Socialism and Suffrage in SoDak

Several Socialist leaders came to South Dakota to campaign for suffrage, and equal suffrage was supported by South Dakota socialists in the 1910s.


Visiting Lecturers and Organizers

In 1898, Ida Crouch-Hazlett (c1870-1941) toured South Dakota for the National American Woman Suffrage Association (NAWSA), but soon after, in 1902, became a prominent organizer and lecturer for the Socialist Party of America. Revealing some of her opinion of class hierarchies, it was reported that she said “that active opposition to the movement has ceased in the state except among classes that have everything to fear from upward social movements” [Turner County Herald (Hurley SD), September 22, 1898The Herald-Advance (Milbank SD)September 23, 1898; et al.]. She spoke often on suffrage as well as Social Reforms [Black Hills Union (Rapid City SD), July 29, 1898; Mitchell Capital (SD), October 7, 1898].

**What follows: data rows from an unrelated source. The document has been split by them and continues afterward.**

-- ==== Sys2Proof/Machine/Packetizer.lean ====
section
/-! DEFINITION. The Output Packetizer (chapter 7): the handover of a slice, the cutting of a slice into packets, and the
command PACKET_SENT. -/

namespace Sys2Proof.Machine

/-! ## The reference pulse (R136) -/

/-- A reference pulse reaches the Packetizer (R136). -/
def Packetizer.pulse (p : Packetizer) : Packetizer := { p with out := p.out + 1 }

/-! ## Packets (R138 to R145) -/

/-- The runs of a slice: the kinds it carries, in order (R138). -/
def Rendered.runs (r : Rendered) : List (Kind × Bytes) :=
  [(.video, r.video), (.audio, audioBytes r.audio), (.caption, r.captions)].filter fun x => x.2 ≠ []

/-- How many payloads of size `p` a run of `n` bytes takes (R139). -/
def packetsOf (n p : Nat) : Nat := (n + p - 1) / p

/-- The kind, offset, kind total and payload of a packet of a slice, counting from 0 through the runs (R139). -/
def packetAt (p : Nat) : List (Kind × Bytes) → Nat → Option (Kind × Nat × Nat × Bytes)
  | [], _ => none
  | (kind, bs) :: rest, k =>
    if k < packetsOf bs.length p then some (kind, k * p, bs.length, (bs.drop (k * p)).take p)
    else packetAt p rest (k - packetsOf bs.length p)

/-- How many packets the runs take. -/
def packetCount (p : Nat) (runs : List (Kind × Bytes)) : Nat :=
  (runs.map fun x => packetsOf x.2.length p).sum

/-- The packet of a slice sent under a sequence number: header and payload. -/
def OutSlice.packet (o : OutSlice) (seq : BitVec 16) (k : Nat) : Option Bytes :=
  (packetAt o.payload o.slice.runs k).map fun (kind, offset, total, payload) =>
    outputHeader o kind seq offset payload.length total ++ payload

/-- Media Out takes the next packet of the front slice; a slice whose last packet has been sent leaves the queue
(R143, R146). -/
def Packetizer.send (p : Packetizer) : Packetizer :=
  match p.queue with
  | [] => p
  | o :: rest =>
    match o.packet p.nextSeq o.sent with
    | none => { p with queue := rest }
    | some packet =>
      { p with
        nextSeq := p.nextSeq + 1
        wire := some packet
        queue := if o.sent + 1 < packetCount o.payload o.slice.runs then { o with sent := o.sent + 1 } :: rest else rest }

/-! ## Handover (R136, R137, R146) -/

/-- The front slice is sent to its end: Media Out takes each packet as it is offered (R146). -/
def Packetizer.sendTimes : Nat → Packetizer → Packetizer
  | 0, p => p
  | k + 1, p => Packetizer.sendTimes k p.send

/-- The packets of the front slice that have not been sent. -/
def Packetizer.unsent (p : Packetizer) : Nat :=
  match p.queue with
  | [] => 0
  | o :: _ => packetCount o.payload o.slice.runs - o.sent

/-- Room for one more slice: the queue holds at most the slice being sent and the one that waits behind it, so the rest
of the front slice has gone out by the time a third is handed over (R146, log entry 36). -/
def Packetizer.makeRoom (p : Packetizer) : Packetizer :=
  if p.queue.length < 2 then p
  else { Packetizer.sendTimes p.unsent p with queue := p.queue.drop (p.queue.length - 1) }

/-- A slice handed over takes its number, its timestamp, and the stream id and payload size in force, and joins the back
of the send queue. -/
def Packetizer.take (p : Packetizer) (length stream payload : Nat) (r : Rendered) : Packetizer :=
  let p := p.makeRoom
  { p with
    handed := p.handed + 1
    queue := p.queue ++ [⟨p.handed, p.handed * BitVec.ofNat 32 length, stream, payload, 0, r⟩] }

/-- The Playout Unit hands a slice over (R133, R136). -/
def handOver (r : Rendered) (s : State) : State :=
  s.onPack fun p => p.take s.sliceLength s.force.outStream s.force.payload r

/-- PACKET_SENT (R146). With an empty send queue there is nothing to take. -/
def execPacketSent (s : State) : Host.Outcome State Fault Refusal :=
  .next (if s.runs then s.onPack Packetizer.send else s)

end Sys2Proof.Machine
end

Crouch-Hazlett had trained in education and economics. In 1894-1900, she worked as a journalist and from 1896-1901 worked as an organizer for the National American Woman Suffrage Association. Just a few years after campaigning in South Dakota for NAWSA, Crouch-Hazlett became an orator and organizer for the Socialist Party of America. In 1902, she ran for the U.S. House of Representatives from Colorado on the Socialist ticket. She then toured for the Socialist Party, with a long-term stint in Montana, until 1921. At points in Iowa on a tour in 1921, she was frequently harassed and several times abducted by American Legion groups in their war-time obsession with disloyalty [Sources: “Ida Crouch-Hazlett,” Wikipedia; Christopher Nehls, “‘Treason is Treason’: The Iowa American Legion and the Meaning of Disloyalty after World War I,” The Annals of Iowa 66(2) (Spring 2007), 131, 136-137 (includes 1904 photo)].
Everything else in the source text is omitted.